THE second longest-serving pope in history, John Paul II, who died in office in 2005 at the age of 84, has rather habituated us of late to the idea that popes are expected to carry on until they pop off. And it is true that while diocesan bishops must resign once they reach 75 and cardinals can no longer join a conclave past 80, no such rules apply to the Bishop of Rome and Supreme Pontiff of the Universal Church (to name just two of the pope’s titles).

But popes can, and do, resign. Not often, but they do. Back in 1045, the irredeemably outrageous Benedict IX - the only man to be pope more than once, and the only one ever to sell the papacy - stepped down, essentially for the cash. Accused by St Peter Damian of “feasting on immorality”, by Bishop Benno of Piacenza of committing “many vile adulteries and murders” and by Pope Victor III of being a pope “so vile, so foul, so execrable, that I shudder to think of it,” Benedict ostensibly resigned to get married - but not before he had sold the office to his godfather, who became Gregory VI (and had to resign himself the following year because, even by the standards of the 11th century, buying the papacy wasn’t really on).

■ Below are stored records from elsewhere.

theorem ended_finishStart (u : State) (reason : OutcomeReason) (st : TState) : Ended u (u.finishStart reason st) := by
  obtain ⟨htracker, hstore, hdram, _, hregion, _, hside⟩ := u.others_finishStart reason st
  obtain ⟨_, _, hbring, _, hfree, hretired⟩ := u.written_finishStart reason st
  exact ⟨htracker, hbring, hfree, hretired, rfl, rfl, hstore, hdram, congrArg RegionUnit.load hregion, hside, rfl, rfl⟩

theorem ended_resumeFail (s : State) (reason : OutcomeReason) : Ended s.claimClear (s.resumeFail reason) :=
  ⟨rfl, rfl, rfl, rfl, rfl, rfl, rfl, rfl, rfl, rfl, rfl, rfl⟩

theorem SlotsPlaced.ended {u : State} (h : u.SlotsPlaced) (k : Ended u t) : t.SlotsPlaced :=
  h.of_same
    { retired := k.retired
      fillList := k.fillList
      zeroFill := k.zeroFill
      status := congrArg StorePort.status k.store
      flying := congrArg StorePort.flying k.store
      stray := congrArg StorePort.stray k.store
      slots := congrArg StorePort.slots k.store
      lone := congrArg DramPort.lone k.dram } k.tracker k.freeSlots

/-- START is over: what it put in place is in `u`. -/
theorem CoursesHeld.ended {u : State} (h : s.CoursesHeld) (hst : s.tc.state = .starting) (k : Ended u t)
    (hstate : t.tc.state = .active ∨ t.tc.state = .restoring ∨ t.tc.state = .unconfigured)
    (hroles : t.tc.state ≠ .restoring → ∀ g, (u.recOf g).role.settled)
    (hdetached : t.tc.state = .unconfigured → u.store.status ≠ .attached)
    (hunits : u.tracker.units ≤ s.tracker.units) (hfly : u.store.flying = s.store.flying) (hdram : u.dram = s.dram)
    (hload : u.region.load = s.region.load) (hside : u.side = s.side) (htc : u.tc = s.tc) : t.CoursesHeld := by
  have hcond : t.dram.cond.refreshing = false := by
    rw [k.dram, hdram]
    exact h.awake (by simp [stilled, hst])
  refine h.move (h.quiet_starting hst)
    { units := by rw [k.tracker]; exact hunits
      attached := fun _ => .inr k.bringUp
      retired := .inr k.bringUp
      flying := fun p hp => by rwa [k.store, hfly] at hp
      lone := fun o ho => by rwa [k.dram, hdram] at ho
      bringUp := .inr k.bringUp
      railLoss := by rw [k.railLoss, htc]; exact id
      fetching := by rw [k.fetching, htc]
      load := .inl (k.load.trans hload)
      handling := by rw [k.side, hside] }
    (refreshes_of_awake hcond) (fun hs g => ?_) (fun hs => ?_) (.inl k.bringUp) (fun hs => ?_) (fun hs => ?_)
  · rw [recOf, k.tracker]
    refine hroles (fun hc => ?_) g
    rw [hc] at hs
    exact hs.elim nofun fun hs => hs.elim nofun nofun
  · rw [k.store]
    rcases hstate with hstate | hstate | hstate
    · rw [hstate] at hs
      exact hs.elim nofun nofun
    · rw [hstate] at hs
      exact hs.elim nofun nofun
    · exact hdetached hstate
  · rcases hstate with hstate | hstate | hstate <;> exact nomatch hstate.symm.trans hs
  · rcases hstate with hstate | hstate | hstate <;> rcases hs with hc | hc | ⟨hc, _⟩ <;>
      exact nomatch hstate.symm.trans hc

theorem Slotted.resumeFail (h : s.Slotted) (hst : s.tc.state = .starting) (reason : OutcomeReason) :
    (s.resumeFail reason).Slotted := by
  have hd := h.detached (.inr hst)
  obtain ⟨hfill, hline, hzero, hlist⟩ := h.noFill_of_settled (h.settled (.inr (.inr hst)))
  have htable : s.claimClear.tracker.table = [] := rfl
  have hstate : (s.resumeFail reason).tc.state = .unconfigured := rfl
  have hplaced : s.claimClear.SlotsPlaced :=
    slotsPlaced_of_empty htable Tracker.counted_reset hd (h.noCopy_of_detached hd) hfill hline h.lone hzero hlist
  refine ⟨hplaced.ended (s.ended_resumeFail reason), h.toCoursesHeld.ended hst (s.ended_resumeFail reason)
    (.inr (.inr hstate)) (fun _ g => ?_) (fun _ => hd) (Nat.zero_le _) rfl rfl rfl rfl rfl⟩
  rw [role_of_empty htable]
  trivial

theorem Slotted.stepFailed (h : s.Slotted) (hop : s.store.op = none) {b : BringUp} (hb : s.engine.bringUp = some b)
    (reason : StoreReason) : (s.stepFailed b reason).Slotted := by
  obtain ⟨_, _, hmode⟩ := h.bringUp b hb
  unfold State.stepFailed
  split
  · rename_i hm
    exact h.resumeFail (hmode (by rw [hm]; exact nofun)) _
  · exact (h.toIdle hop).storeDown _

/-! ## The empty epoch (R85, R86) -/

theorem attaching_of_mode {b : BringUp} (hb : s.engine.bringUp = some b) (hm : b.mode = .attach) :
    s.attaching = true := by
  rw [attaching, hb]
  exact decide_eq_true hm

theorem SlotsPlaced.setRetired (h : s.SlotsPlaced) (hd : s.store.status ≠ .attached) (l : List Nat) :
    (s.setEngine { s.engine with retired := l }).SlotsPlaced :=
  ⟨h.sound, h.counted, h.blank, fun ha => absurd ha hd, h.vacant, h.copied, h.filled, h.lined, h.lone, h.zeroed, h.listed⟩

/-- ATTACH_STORE is over: what it put in place is in `u`. -/
theorem Slotted.attachEnds {u : State} (h : s.Slotted) (ha : s.attaching = true) (hplaced : u.SlotsPlaced)
    (hrec : u.tracker = s.tracker) (hphase : u.engine.commitPhase = s.engine.commitPhase)
    (hfly : u.store.flying = s.store.flying) (hdram : u.dram = s.dram) (hregion : u.region = s.region)
    (htc : u.tc = s.tc) (reply : ReplyCode) (result : OutcomeResult) (reason : OutcomeReason) :
    (u.finishAttach reply result reason).Slotted := by
  refine ⟨hplaced.of_same {}, h.toCoursesHeld.attachOver ha rfl (congrArg Tracker.units hrec) (fun g hg => ?_) hphase
    hfly hdram hregion ?_⟩
  · have hsame : (u.finishAttach reply result reason).recOf g = u.recOf g := rfl
    rwa [hsame, recOf, hrec]
  · have hkept : ∀ v : State, (v.finishAttach reply result reason).tc.state = v.tc.state ∧
        (v.finishAttach reply result reason).tc.parkPhase = v.tc.parkPhase ∧
        (v.finishAttach reply result reason).tc.waitingAbort = v.tc.waitingAbort ∧
        (v.finishAttach reply result reason).tc.railLoss = v.tc.railLoss ∧
        (v.finishAttach reply result reason).tc.fetching = v.tc.fetching := fun v => ⟨rfl, rfl, rfl, rfl, rfl⟩
    rw [← htc]
    exact hkept u

theorem Slotted.capacityFails (h : s.Slotted) {b b' : BringUp} (hb : s.engine.bringUp = some b)
    (hm : b'.mode = b.mode) (l : List Nat) : ((s.setEngine { s.engine with retired := l }).capacityFails b').Slotted := by
  obtain ⟨hd, _, hmode⟩ := h.bringUp b hb
  unfold State.capacityFails
  split
  · rename_i hattach
    exact h.attachEnds (attaching_of_mode hb (hm ▸ hattach)) (h.setRetired hd b'.formerRetired) rfl rfl rfl rfl rfl rfl
      _ _ _
  · rename_i hattach
    have hst := hmode (hm ▸ hattach)
    exact ⟨(h.setRetired hd []).ended (ended_finishStart _ _ _), h.toCoursesHeld.ended hst (ended_finishStart _ _ _)
      (.inl rfl) (fun _ => h.settled (.inr (.inr hst))) nofun (Nat.le_refl _) rfl rfl rfl rfl rfl⟩

theorem nodup_adoptedRetired (chosen : Option Header) (slots : Nat) :
    (adoptedRetired chosen slots).Nodup ∧ ∀ n ∈ adoptedRetired chosen slots, n < slots := by
  unfold adoptedRetired
  split
  · split
    · rename_i h hc
      obtain ⟨_, hlt, hnodup⟩ := (retiredOk_iff h slots).mp hc.2
      exact ⟨hnodup, hlt⟩
    · exact ⟨List.nodup_nil, nofun⟩
  · exact ⟨List.nodup_nil, nofun⟩

theorem Slotted.adopt (h : s.Slotted) {b b' : BringUp} (hb : s.engine.bringUp = some b) (hm : b'.mode = b.mode) :
    (s.adopt b').Slotted := by
  have hadopted := nodup_adoptedRetired (highest b'.header0 b'.header1) b'.slots
  by_cases hfits : 2 * preservedCount s.region.file s.granules +
      (adoptedRetired (highest b'.header0 b'.header1) b'.slots).length ≤ b'.slots
  · rw [adopt_of_fits rfl hfits]
    exact h.stepOn hb (by exact hm) ⟨fun hc => (nomatch hc), fun _ => hadopted⟩
  · rw [adopt_of_not_fits rfl hfits]
    exact h.capacityFails hb (by exact hm) (adoptedRetired (highest b'.header0 b'.header1) b'.slots)

theorem slotCount_of_vacant (h : s.SlotsPlaced) (hd : s.store.status ≠ .attached) (n : Nat) :
    s.tracker.table.slotCount n = 0 :=
  GTable.slotCount_eq_zero h.sound.1 fun g => h.vacant hd g n

/-- The slots of an empty epoch are in place: each is free or retired (R86, R89). -/
theorem SlotsPlaced.emptyEpoch {u : State} {slots : Nat} (h : s.SlotsPlaced) (hd : s.store.status ≠ .attached)
    (hop : s.store.op = none) (hnodup : s.engine.retired.Nodup) (hlt : ∀ n ∈ s.engine.retired, n < slots)
    (htracker : u.tracker = s.tracker) (hfree : u.engine.freeSlots = freeOf slots [] s.engine.retired)
    (hretired : u.engine.retired = s.engine.retired) (hfill : u.engine.fillList = s.engine.fillList)
    (hzero : u.engine.zeroFill = s.engine.zeroFill)
    (hstore : u.store = { s.store with status := .attached, slots := slots }) (hdram : u.dram = s.dram) :
    u.SlotsPlaced := by
  have hrec : ∀ g, u.recOf g = s.recOf g := fun g => by rw [recOf, htracker]; rfl
  have hflying : u.store.flying = s.store.flying := by rw [hstore]; rfl
  refine ⟨htracker ▸ h.sound, htracker ▸ h.counted, checkBlank_of_tracker htracker h.blank, fun _ n => ?_,
    fun ha => absurd (by rw [hstore]) ha, fun g p => ?_, fun g hf => ?_, fun g hm => ?_, ?_, fun g hz => ?_, fun g hm => ?_⟩
  · have hslots : u.store.slots = slots := by rw [hstore]
    have hstray : u.store.stray = none := stray_of_none (by rw [hstore]; exact hop)
    rw [hslots, ← count_freeOf slots List.nodup_nil hnodup nofun hlt n, slotCount, hfree, hretired, htracker, hstray,
      slotCount_of_vacant h hd]
    rfl
  · rw [hrec, hflying]
    exact h.copied g p
  · rw [hrec]
    exact h.filled g (hflying ▸ hf)
  · rw [hrec, hflying]
    exact h.lined g (hdram ▸ hm)
  · rw [hdram]
    exact h.lone
  · rw [hrec]
    exact h.zeroed g (hzero ▸ hz)
  · rw [hrec]
    exact h.listed g (hfill ▸ hm)

theorem Slotted.attached (h : s.Slotted) (hop : s.store.op = none) {b : BringUp} (hb : s.engine.bringUp = some b)
    (hstep : b.step = .emptyHeader) : (s.attached b).Slotted := by
  obtain ⟨hd, hj, hmode⟩ := h.bringUp b hb
  obtain ⟨hnodup, hlt⟩ := hj.2 (.inr hstep)
  have hplaced := h.emptyEpoch hd hop hnodup hlt (u := (s.setEngine
      { s.engine with
        epoch := b.oldEpoch + 1
        mark := .clear
        headerRecord := b.header0
        freeSlots := freeOf b.slots [] s.engine.retired
        exhaustionNoted := false }).setStore { s.store with status := .attached, slots := b.slots })
    rfl rfl rfl rfl rfl rfl rfl
  unfold State.attached
  dsimp only
  split
  · rename_i hattach
    exact h.attachEnds (attaching_of_mode hb hattach) hplaced rfl rfl rfl rfl rfl rfl _ _ _
  · rename_i hattach
    have hst := hmode hattach
    exact ⟨hplaced.ended (ended_finishStart _ _ _), h.toCoursesHeld.ended hst (ended_finishStart _ _ _)
      (.inl rfl) (fun _ => h.settled (.inr (.inr hst))) nofun (Nat.le_refl _) rfl rfl rfl rfl rfl⟩

end State

end Sys2Proof.Machine
end

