-- ==== Sys2Proof/Proofs/SlotLines.lean ====
section
/-! The accesses of the DRAM Port and the ends of its transfers keep every slot in its place (R53, R64, R119, R120, R141,
R168, R170 to R172). -/

namespace Sys2Proof.Machine

namespace State

variable {s t : State}

/-! ## An access leaves the queue -/

/-- The DRAM Port without an access of its queue. -/
def dequeued (s : State) (a : Access) : State := s.setDram { s.dram with queue := s.dram.queue.erase a }

theorem sublist_lone_dequeued (s : State) (a : Access) : (s.dequeued a).dram.lone.Sublist s.dram.lone :=
  List.erase_sublist.filterMap _

/-- A lone transfer that has its line performed waits no more. -/
theorem not_mem_lone_dequeued {a : Access} {o : Owner} (hlone : s.dram.lone.Nodup) (ha : a ∈ s.dram.queue)
    (ho : a.lone = some o) : o ∈ s.dram.lone ∧ o ∉ (s.dequeued a).dram.lone := by
  have hperm : s.dram.lone.Perm (o :: (s.dequeued a).dram.lone) := by
    have h := (List.perm_cons_erase ha).filterMap Access.lone
    rwa [List.filterMap_cons_some ho] at h
  refine ⟨hperm.mem_iff.mpr List.mem_cons_self, ?_⟩
  exact (List.nodup_cons.mp (hperm.nodup_iff.mp hlone)).1

theorem Slotted.dequeued (h : s.Slotted) (a : Access) : (s.dequeued a).Slotted := by
  have hsub := s.sublist_lone_dequeued a
  exact ⟨⟨h.sound, h.counted, h.blank, h.placed, h.vacant, h.copied, h.filled, fun g hm => h.lined g (hsub.subset hm),
      h.lone.sublist hsub, h.zeroed, h.listed⟩,
    h.toCoursesHeld.of_state {} (fun _ => id) (.inl rfl) (fun _ hf => .inl hf) fun _ ho => .inl (hsub.subset ho)⟩

/-! ## An access is performed -/

/-- `t` has the slots and the transfers of `s`, and the courses. -/
structure SamePlaces (s t : State) : Prop extends SameCourses s t where
  tracker : t.tracker = s.tracker := by exact rfl
  freeSlots : t.engine.freeSlots = s.engine.freeSlots := by exact rfl

theorem SamePlaces.recOf (k : SamePlaces s t) (g : Nat) : t.recOf g = s.recOf g := by
  rw [State.recOf, k.tracker]
  rfl

theorem Slotted.of_places (h : s.Slotted) (k : SamePlaces s t) : t.Slotted :=
  h.of_same k.toSameCourses k.tracker k.freeSlots

theorem SameTransfers.trans {u : State} (a : SameTransfers s t) (b : SameTransfers t u) : SameTransfers s u where
  retired := b.retired.trans a.retired
  fillList := b.fillList.trans a.fillList
  zeroFill := b.zeroFill.trans a.zeroFill
  status := b.status.trans a.status
  flying := b.flying.trans a.flying
  stray := b.stray.trans a.stray
  slots := b.slots.trans a.slots
  lone := b.lone.trans a.lone

theorem SamePlaces.trans {u : State} (a : SamePlaces s t) (b : SamePlaces t u) : SamePlaces s u :=
  ⟨⟨a.toSameState.trans b.toSameState, a.toSameTransfers.trans b.toSameTransfers⟩, b.tracker.trans a.tracker,
    b.freeSlots.trans a.freeSlots⟩

theorem samePlaces_setPayload (s : State) (f : StoreOp → Frame) :
    SamePlaces s (s.setStore { s.store with op := s.store.op.map fun o => { o with payload := f o } }) := by
  have hflying : (s.setStore { s.store with op := s.store.op.map fun o => { o with payload := f o } }).store.flying =
      s.store.flying := by
    show (s.store.op.map _).bind _ = s.store.op.bind _
    cases s.store.op <;> rfl
  have hstray : (s.setStore { s.store with op := s.store.op.map fun o => { o with payload := f o } }).store.stray =
      s.store.stray := by
    show (s.store.op.map _).bind _ = s.store.op.bind _
    cases s.store.op <;> rfl
  exact { flying := hflying, stray := hstray }

theorem samePlaces_writeDram (s : State) (line : Nat) (bs : List (Option Byte)) :
    SamePlaces s (s.writeDram line bs) := {}

theorem samePlaces_setGenerator (s : State) (x : BitVec 23) :
    SamePlaces s (s.setDram { s.dram with generator := x }) := {}

theorem samePlaces_fetchLine (s : State) (line : Nat) : SamePlaces s (s.performLine .fetch line) := by
  cases hl : s.region.load with
  | some l =>
    rw [performLine_fetch_load hl]
    exact { load := by rw [hl]; rfl }
  | none =>
    rw [performLine_fetch_start hl]
    exact { fetching := by show (s.tc.fetching.map _).map _ = _; rw [Option.map_map]; rfl }

theorem samePlaces_performLine (s : State) (o : Owner) (line : Nat) : SamePlaces s (s.performLine o line) := by
  cases o with
  | copy => exact s.samePlaces_setPayload _
  | fill g => exact (s.samePlaces_writeDram _ _).trans {}
  | zeroFill | writeBack d => exact s.samePlaces_writeDram _ _
  | fetch => exact s.samePlaces_fetchLine line
  | pattern => exact (s.samePlaces_writeDram _ _).trans (samePlaces_setGenerator _ _)
  | compare => exact {}

theorem samePlaces_performed (s : State) (tag : BitVec 5) (live : Bool) (data : List Byte) :
    SamePlaces s (s.performed tag live data) := by
  unfold performed
  split
  · exact {}
  · exact {}

theorem samePlaces_perform (s : State) (a : Access) : SamePlaces (s.dequeued a) (s.perform a) := by
  obtain ⟨src, line⟩ := a
  cases src with
  | upRead tag live => exact samePlaces_performed _ _ _ _
  | upWrite tag live data enables => exact (samePlaces_writeDram _ _ _).trans (samePlaces_performed _ _ _ _)
  | engine o => exact samePlaces_performLine _ _ _

/-- An access is performed and counted in the upstream run (R64). -/
def accessed (s : State) (a : Access) : State :=
  (s.perform a).setDram { (s.perform a).dram with runCount := runAfter s.dram.queue s.dram.runCount a }

theorem samePlaces_setRunCount (s : State) (n : Nat) : SamePlaces s (s.setDram { s.dram with runCount := n }) := {}

theorem samePlaces_accessed (s : State) (a : Access) : SamePlaces (s.dequeued a) (s.accessed a) :=
  (s.samePlaces_perform a).trans (samePlaces_setRunCount _ _)

theorem serve_engine {a : Access} {o : Owner} (ha : a.src = .engine o) :
    s.serve a = (s.accessed a).afterLine o a.line := by
  rw [serve, ha]
  rfl

theorem serve_upstream {a : Access} (ha : ∀ o, a.src ≠ .engine o) : s.serve a = s.accessed a := by
  unfold serve
  dsimp only
  split
  · rename_i o ho
    exact absurd ho (ha o)
  · rfl

/-! ## The ends of the pattern and of the compare (R141, R142, R171, R172) -/

theorem CoursesHeld.quiet_unparking (h : s.CoursesHeld) (hst : s.tc.state = .unparking)
    (hgone : Owner.compare ∉ s.dram.lone) : s.Quiet where
  unbound := h.unbound (by rw [hst]; decide)
  commit := h.noCommit (.inl (by rw [hst]; decide))
  pattern hm := nomatch hst.symm.trans (h.pattern hm).1
  compare := hgone

/-- The DRAM-loss marking where the retention check fails (R172). -/
theorem Slotted.markUnparking (h : s.Slotted) (q : s.Quiet) (hst : s.tc.state = .unparking)
    (hcond : s.dram.cond = .up) : s.markDramLoss.Slotted := by
  obtain ⟨htc, _, _, hdram, _⟩ := s.kept_markDramLoss
  have hstate : s.markDramLoss.tc.state = .unparking := by
    rw [htc]
    exact hst
  refine ⟨h.toSlotsPlaced.markDramLoss, h.toCoursesHeld.move q s.carried_markDramLoss
    (refreshes_of_awake (by rw [hdram, hcond]; rfl)) ?_ ?_ (.inr (.inr (by rw [hst]; decide))) ?_ fun _ => ?_⟩
  · rw [hstate]
    exact fun hc => hc.elim nofun fun hc => hc.elim nofun nofun
  · rw [hstate]
    exact fun hc => hc.elim nofun nofun
  · rw [hstate]
    exact nofun
  · exact h.still (.inr (.inl hst))

/-- UNPARKING ends. -/
theorem Slotted.endUnparking (h : s.Slotted) (q : s.Quiet) (hst : s.tc.state = .unparking)
    (hcond : s.dram.cond = .up) (reason : OutcomeReason) :
    (s.enterRunning.writeOutcome .exitSleep .completed reason).Slotted := by
  have hrun : s.enterRunning.Slotted :=
    h.toRunning q {} (by rw [show s.enterRunning.dram.cond = s.dram.cond from rfl, hcond]; rfl) rfl
      (.inr (by rw [hst]; decide))
  exact hrun.writeOutcome _ _ _

theorem Slotted.checkFails (h : s.Slotted) (q : s.Quiet) (hst : s.tc.state = .unparking)
    (hcond : s.dram.cond = .up) : s.checkFails.Slotted := by
  obtain ⟨htc, _, _, hdram, _⟩ := s.kept_markDramLoss
  have hmarked := (h.markUnparking q hst hcond).report .retentionLost 0
    (.number (s.markDramLoss.tracker.poisonTotal - s.tracker.poisonTotal))
  have hstate : s.markDramLoss.tc.state = .unparking := by
    rw [htc]
    exact hst
  refine hmarked.endUnparking (hmarked.quiet_unparking hstate fun hm => q.compare ?_) hstate (hdram.trans hcond) _
  exact s.carried_markDramLoss.lone _ hm

theorem Slotted.compareDone (h : s.Slotted) (hst : s.tc.state = .unparking) (hcond : s.dram.cond = .up)
    (hgone : Owner.compare ∉ s.dram.lone) : s.compareDone.Slotted := by
  have hnoted : ∀ n, (s.setDram { s.dram with lastErrors := n, checkPhase := .idle }).Slotted := fun n => h.of_same {}
  have q := h.quiet_unparking hst hgone
  unfold State.compareDone
  dsimp only
  split
  · exact (hnoted _).endUnparking (q.of_same {}) hst hcond _
  · exact (hnoted _).checkFails (q.of_same {}) hst hcond

/-! ## After a line (R64) -/

/-- What a transfer whose line has been performed still has: its place in the state of the part, and its record. -/
structure Performs (s : State) (o : Owner) : Prop where
  up : s.dram.cond = .up
  gone : o.lone = true → o ∉ s.dram.lone
  presents : o.lone = true → s.presents o
  filling : ∀ g, o = .fill g → (s.recOf g).role = .filling true ∧ s.store.flying ≠ some (.fill g)

theorem Slotted.transferEnd (h : s.Slotted) {o : Owner} (p : Performs s o) : (s.transferEnd o).Slotted := by
  cases o with
  | copy | writeBack => exact h
  | fill g =>
    obtain ⟨hrole, hfly⟩ := p.filling g rfl
    exact h.fillGood hrole hfly (p.gone rfl)
  | zeroFill =>
    cases hz : s.engine.zeroFill with
    | none =>
      rw [State.transferEnd, hz]
      exact h
    | some g =>
      rw [transferEnd_zeroFill hz]
      exact h.zeroFillGood hz
  | fetch => exact h.fetchDone
  | pattern =>
    obtain ⟨hrail, hst, hphase⟩ := p.presents rfl
    exact h.patternDone hst hphase (p.gone rfl) hrail (by rw [p.up]; rfl)
  | compare =>
    obtain ⟨_, hst, hcond⟩ := p.presents rfl
    exact h.compareDone hst hcond (p.gone rfl)

theorem Slotted.transferOver (h : s.Slotted) {o : Owner} (p : Performs s o) : (s.transferOver o).Slotted := by
  unfold State.transferOver
  split
  · exact h
  · exact h
  · exact (h.transferEnd p).settle

theorem Slotted.afterLine (h : s.Slotted) {o : Owner} (p : Performs s o) (line : Nat) : (s.afterLine o line).Slotted := by
  unfold State.afterLine
  split
  · exact h.transferOver p
  · exact h.present (fun ho => ⟨p.presents ho, p.gone ho, p.filling⟩) _

theorem Slotted.performs (h : s.Slotted) {a : Access} {o : Owner} (hcond : s.dram.cond = .up) (ha : a ∈ s.dram.queue)
    (ho : a.src = .engine o) : Performs (s.accessed a) o := by
  have k := s.samePlaces_accessed a
  have hlone : o.lone = true → a.lone = some o := fun hl => by
    rw [Access.lone, ho]
    exact if_pos hl
  have hmem : o.lone = true → o ∈ s.dram.lone := fun hl => (not_mem_lone_dequeued h.lone ha (hlone hl)).1
  refine ⟨k.cond.trans hcond, fun hl => ?_, fun hl => ⟨?_, ?_⟩, fun g hg => ?_⟩
  · rw [k.lone]
    exact (not_mem_lone_dequeued h.lone ha (hlone hl)).2
  · rw [k.railLoss]
    refine Bool.eq_false_iff.mpr fun hr => ?_
    have hm := hmem hl
    rw [(h.rail hr).1] at hm
    cases hm
  · rw [k.state, k.park, k.cond]
    cases o with
    | pattern => exact h.pattern (hmem hl)
    | compare => exact h.compare (hmem hl)
    | _ => trivial
  · rw [k.recOf, k.flying]
    exact h.lined g (hg ▸ hmem (by rw [hg]; rfl))

theorem Slotted.serve (h : s.Slotted) (hcond : s.dram.cond = .up) {a : Access} (ha : a ∈ s.dram.queue) :
    (s.serve a).Slotted := by
  have hacc : (s.accessed a).Slotted := (h.dequeued a).of_places (s.samePlaces_accessed a)
  by_cases ho : ∃ o, a.src = .engine o
  · obtain ⟨o, ho⟩ := ho
    rw [serve_engine ho]
    exact hacc.afterLine (h.performs hcond ha ho) _
  · rw [serve_upstream fun o hc => ho ⟨o, hc⟩]
    exact hacc

/-! ## The arbiter (R64) -/

theorem mem_of_pickAccess {queue : List Access} {run : Nat} {a : Access} (h : pickAccess queue run = some a) :
    a ∈ queue := by
  unfold pickAccess at h
  dsimp only at h
  split at h
  · exact List.mem_of_find?_eq_some h
  · cases h

theorem mem_of_arbiterChoice {a : Access} (h : s.arbiterChoice = some a) : s.dram.cond = .up ∧ a ∈ s.dram.queue := by
  unfold arbiterChoice at h
  split at h
  · rename_i hc
    exact ⟨hc, mem_of_pickAccess h⟩
  · cases h

theorem Slotted.serveUntil (stop : Access → Bool) : ∀ (fuel : Nat) {s : State}, s.Slotted →
    (State.serveUntil stop fuel s).Slotted
  | 0, _, h => h
  | fuel + 1, s, h => by
    unfold State.serveUntil
    split
    · exact h
    · rename_i a ha
      obtain ⟨hcond, hmem⟩ := mem_of_arbiterChoice ha
      split
      · exact h.serve hcond hmem
      · exact Slotted.serveUntil stop fuel (h.serve hcond hmem)

theorem Slotted.runTransfer (h : s.Slotted) (o : Owner) (a : Access) : (s.runTransfer o a).Slotted :=
  h.serveUntil _ _

theorem Slotted.lastLine (h : s.Slotted) (o : Owner) : (s.lastLine o).Slotted := by
  unfold State.lastLine
  split
  · split
    · exact (h.runTransfer o _).settle
    · exact h
  · exact h

/-! ## The commands of the DRAM Port -/

theorem Slotted.sendPerformed (h : s.Slotted) (tag : BitVec 5) : (s.sendPerformed tag).Slotted := by
  unfold State.sendPerformed
  split
  · exact .of_judging (judging_complete _ _ _) h
  · exact h

theorem Slotted.upstreamAccessDone (h : s.Slotted) (tag : BitVec 5) : (s.upstreamAccessDone tag).Slotted := by
  unfold State.upstreamAccessDone
  split
  · exact (h.sendPerformed tag).settle
  · split
    · exact ((h.serveUntil _ _).sendPerformed tag).settle
    · exact h

theorem Slotted.engineAccessDone (h : s.Slotted) : s.engineAccessDone.Slotted := by
  unfold State.engineAccessDone
  split
  · exact (h.serveUntil _ _).settle
  · exact h

theorem Slotted.regionFetchEnd (h : s.Slotted) : s.regionFetchEnd.Slotted := by
  unfold State.regionFetchEnd
  split
  · exact h.lastLine _
  · exact h

theorem Slotted.startTableFetchEnd (h : s.Slotted) : s.startTableFetchEnd.Slotted := by
  unfold State.startTableFetchEnd
  split
  · exact h
  · exact h.lastLine _

end State

end Sys2Proof.Machine
end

More edifying is the case of Celestine V in 1294. A former Benedictine hermit, Celestine had never wanted to be pope. After a mere five months in office he issued a solemn decree declaring it permissible for a pope to resign and then promptly did so himself, citing “the desire for humility, for a purer life, for a stainless conscience, the deficiencies of his own physical strength, his ignorance, the perverseness of the people, his longing for the tranquility of his former life”.

His successor, Boniface VIII, however, refused to allow him to return to a life of solitary contemplation and instead had him locked up in the castle of Fumone, where he died in May 1296 (some suggest Boniface had him murdered).

The last pope to stand down was Gregory XII, who did so in 1415 to end the damaging Western schism, the split that divided the Catholic church for nearly 40 years and had, by the stage Gregory did the decent thing, reached the point where there were three different claimants to the papal throne: Roman Pope Gregory XII, Avignon Antipope Benedict XIII, and Pisan Antipope John XXIII.

Since then, a couple of popes - Pius VII and Pius XII - reportedly signed documents of resignation that were to take effect if they were ever kidnapped and imprisoned by (respectively) the French or the Nazis. So while Pope Benedict XVI’s announcement of resignation on Monday was a shock, it is not entirely unprecedented.